### Data for analysis
-- ==== Sys2Proof/Safety.lean ====
section
/-! DEFINITION. When a transaction is served, what a safe run is, and what a state that the rules maintain looks
like. -/

namespace Sys2Proof.Machine

/-- The conditions under which a bus transaction is served at once (R150): no abort has happened and no SPI holds the
CPU. -/
def State.ready (s : State) : Bool := s.fault.isNone && !s.held

/-- The state after `n` steps, or what stopped the machine. -/
noncomputable def runFor (n : Nat) (s : State) : Host.Outcome State Fault Refusal :=
  match n with
  | 0 => .next s
  | n + 1 =>
    match step s with
    | .next t => runFor n t
    | .fault e => .fault e
    | .refused r => .refused r

/-- A run of `n` steps that ends with no abort: every step had a meaning and kept to its contract (R12, R770). -/
def State.safeFor (s : State) (n : Nat) : Prop := ∃ t, runFor n s = .next t ∧ t.fault = none

/-- The bytes of a DMA buffer of `n` bytes at `p` may be written (R95). -/
def State.writableBuffer (s : State) (p : Word) (n : Nat) : Bool := s.dmaAll (dmaWritable s.params.sizes) p n

/-- The bytes of a DMA buffer of `n` bytes at `p` may be read (R95). -/
def State.readableBuffer (s : State) (p : Word) (n : Nat) : Bool := s.dmaAll (dmaReadable s.params.sizes) p n

/-! ### What a transfer of the PDC leaves

R270 and R272 give a transfer as a loop over two buffers. The definitions below say what it leaves in one go, for a
channel whose two counts are not both 0. -/

/-- The receive pair in use: the next one once the current count is 0 (R270). -/
def Pdc.rxCurrent (p : Pdc) : Pdc :=
  if p.rcr = 0#16 then { p with rpr := p.rnpr, rcr := p.rncr, rncr := 0#16 } else p

/-- The transmit pair in use (R272). -/
def Pdc.txCurrent (p : Pdc) : Pdc :=
  if p.tcr = 0#16 then { p with tpr := p.tnpr, tcr := p.tncr, tncr := 0#16 } else p

/-- The units both receive buffers still take (R270). -/
def Pdc.rxRoom (p : Pdc) : Nat := p.rcr.toNat + p.rncr.toNat

/-- The units both transmit buffers still hold (R272). -/
def Pdc.txCount (p : Pdc) : Nat := p.tcr.toNat + p.tncr.toNat

/-- The receive half after `n` units of `unit` bytes (R270): a buffer that is full sets ENDRX and makes the next pair
current; RXBUFF says that both are full. -/
def Pdc.afterReceive (unit n : Nat) (p : Pdc) : Pdc :=
  let q := p.rxCurrent
  let k := n - q.rcr.toNat
  if n < q.rcr.toNat then
    { q with rpr := q.rpr + BitVec.ofNat 32 (n * unit), rcr := q.rcr - BitVec.ofNat 16 n, rxbuff := false }
  else if q.rncr = 0#16 then
    { q with
      rpr := q.rpr + BitVec.ofNat 32 (q.rcr.toNat * unit), rcr := 0#16, endrx := true, rxbuff := p.rxten }
  else
    { q with
      rpr := q.rnpr + BitVec.ofNat 32 (k * unit), rcr := q.rncr - BitVec.ofNat 16 k, rncr := 0#16, endrx := true
      rxbuff := p.rxten && decide (k = q.rncr.toNat) }

/-- The transmit half after `n` units of `unit` bytes (R272): the next pair becomes current only for a unit of its
own. -/
def Pdc.afterSend (unit n : Nat) (p : Pdc) : Pdc :=
  let q := p.txCurrent
  let k := n - q.tcr.toNat
  if n ≤ q.tcr.toNat then
    { q with
      tpr := q.tpr + BitVec.ofNat 32 (n * unit), tcr := q.tcr - BitVec.ofNat 16 n
      endtx := p.endtx || decide (n = q.tcr.toNat)
      txbufe := p.txten && decide (n = q.tcr.toNat) && decide (q.tncr = 0#16) }
  else
    { q with
      tpr := q.tnpr + BitVec.ofNat 32 (k * unit), tcr := q.tncr - BitVec.ofNat 16 k, tncr := 0#16, endtx := true
      txbufe := p.txten && decide (k = q.tncr.toNat) }

/-- The parts of both receive buffers that `n` units fill may be written (R95). -/
def State.receiveBuffersOk (s : State) (h : PdcHost) (unit n : Nat) : Bool :=
  let q := (s.pdc h).rxCurrent
  s.writableBuffer q.rpr (min n q.rcr.toNat * unit) && s.writableBuffer q.rnpr ((n - q.rcr.toNat) * unit)

/-- The units stored in the current buffer, and what it has no room for in the next (R270). -/
def State.storeReceived (s : State) (h : PdcHost) (us : List (List Byte)) : State :=
  let q := (s.pdc h).rxCurrent
  (s.storeBytes q.rpr (us.take q.rcr.toNat).flatten).storeBytes q.rnpr (us.drop q.rcr.toNat).flatten

/-- The parts of both transmit buffers that `n` units lie in may be read (R95). -/
def State.sendBuffersOk (s : State) (h : PdcHost) (unit n : Nat) : Bool :=
  let q := (s.pdc h).txCurrent
  s.readableBuffer q.tpr (min n q.tcr.toNat * unit) && s.readableBuffer q.tnpr ((n - q.tcr.toNat) * unit)

/-- The bytes of `n` units, one list for each buffer they lie in (R272). -/
def State.sentBuffers (s : State) (h : PdcHost) (unit n : Nat) : List (List Byte) :=
  let q := (s.pdc h).txCurrent
  if n ≤ q.tcr.toNat then [s.loadBytes q.tpr (n * unit)]
  else [s.loadBytes q.tpr (q.tcr.toNat * unit), s.loadBytes q.tnpr ((n - q.tcr.toNat) * unit)]

/-! ### The interrupt output of a PDC's host -/

/-- The AIC line of a PDC's host (R780). -/
def hostLine : PdcHost → Fin 32
  | .usart u => #v[6, 7, 8, 23, 24, 25][u.val]
  | .spi u => #v[12, 13][u.val]
  | .twi => 11
  | .mci => 9

/-- The status word of a PDC's host (R306, R375, R436, R485). The MCI's is that of the question last asked of the card,
which the recomputation of its output has counted (log entry 24). -/
def State.hostStatus (s : State) : PdcHost → Word
  | .usart u => s.usartCsr u
  | .spi u => s.spiSr u
  | .twi => s.twiSr
  | .mci => (s.setSd { s.sd with asks := s.sd.asks - 1 }).mciSr

/-- The interrupt mask of a PDC's host (R305, R376, R437, R486). -/
def State.hostMask (s : State) : PdcHost → Word
  | .usart u => (s.usart u).imr
  | .spi u => (s.spi u).imr
  | .twi => s.twi.imr
  | .mci => s.mci.imr

/-- From `a` to `b` only line `n` of the AIC may have changed (R222): its level and its latch, and the outputs as their
rules give them; every register, every other line and the in-service stack are as before. -/
def Aic.onlyLine (n : Fin 32) (a b : Aic) : Prop :=
  (∀ m : Fin 32, m ≠ n → bit b.line m.val = bit a.line m.val ∧ bit b.latch m.val = bit a.latch m.val)
  ∧ b = { a with line := b.line, latch := b.latch, nirq := b.nirq, nfiq := b.nfiq }
  ∧ (a.update = a → b.update = b)

/-- In `t` the interrupt output of a host is the level of its status under its mask (R269, R778), and that line is all
that has changed at the AIC since `s`. -/
def irqFollows (h : PdcHost) (s t : State) : Prop :=
  bit t.aic.line (hostLine h).val = decide (t.hostStatus h &&& t.hostMask h ≠ 0#32)
  ∧ Aic.onlyLine (hostLine h) s.aic t.aic

/-- Memory is in canonical form. -/
def State.memoryOk (s : State) : Prop := Memory.wf s.mem = true

/-- The two outputs are the functions R217 and R218 give of the rest, no more than eight acknowledges are open (R25),
each with a priority of 0 to 8, and line 0 is not fast-forced (R210). -/
def State.aicOk (s : State) : Prop :=
  s.aic.nirq = s.aic.nirqLevel ∧ s.aic.nfiq = s.aic.nfiqLevel ∧ s.aic.stack.length ≤ Config.aicStackDepth
    ∧ (∀ e, e ∈ s.aic.stack → e.prio ≤ 8) ∧ bit s.aic.ffsr 0 = false

/-- No buffer of a link holds a whole frame, so none holds more than 258 bytes between two steps (R723, R725). -/
def inbufOk : List Byte → Prop
  | _ :: _ :: _ :: len :: payload => payload.length < len.toNat
  | _ => True

/-- Every link's buffer holds an incomplete frame (R725). -/
def State.linksOk (s : State) : Prop := ∀ l, inbufOk (s.link l).inbuf

end Sys2Proof.Machine
end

### Problem statement
An exact copy of the lines above between the line holding "txbufe := p.txten && decide (k" and the line holding "host (R780). -/", inclusive, is the whole answer.

### Answer to this exercise
      txbufe := p.txten && decide (k = q.tncr.toNat) }

/-- The parts of both receive buffers that `n` units fill may be written (R95). -/
def State.receiveBuffersOk (s : State) (h : PdcHost) (unit n : Nat) : Bool :=
  let q := (s.pdc h).rxCurrent
  s.writableBuffer q.rpr (min n q.rcr.toNat * unit) && s.writableBuffer q.rnpr ((n - q.rcr.toNat) * unit)

/-- The units stored in the current buffer, and what it has no room for in the next (R270). -/
def State.storeReceived (s : State) (h : PdcHost) (us : List (List Byte)) : State :=
  let q := (s.pdc h).rxCurrent
  (s.storeBytes q.rpr (us.take q.rcr.toNat).flatten).storeBytes q.rnpr (us.drop q.rcr.toNat).flatten

/-- The parts of both transmit buffers that `n` units lie in may be read (R95). -/
def State.sendBuffersOk (s : State) (h : PdcHost) (unit n : Nat) : Bool :=
  let q := (s.pdc h).txCurrent
  s.readableBuffer q.tpr (min n q.tcr.toNat * unit) && s.readableBuffer q.tnpr ((n - q.tcr.toNat) * unit)

/-- The bytes of `n` units, one list for each buffer they lie in (R272). -/
def State.sentBuffers (s : State) (h : PdcHost) (unit n : Nat) : List (List Byte) :=
  let q := (s.pdc h).txCurrent
  if n ≤ q.tcr.toNat then [s.loadBytes q.tpr (n * unit)]
  else [s.loadBytes q.tpr (q.tcr.toNat * unit), s.loadBytes q.tnpr ((n - q.tcr.toNat) * unit)]

/-! ### The interrupt output of a PDC's host -/

/-- The AIC line of a PDC's host (R780). -/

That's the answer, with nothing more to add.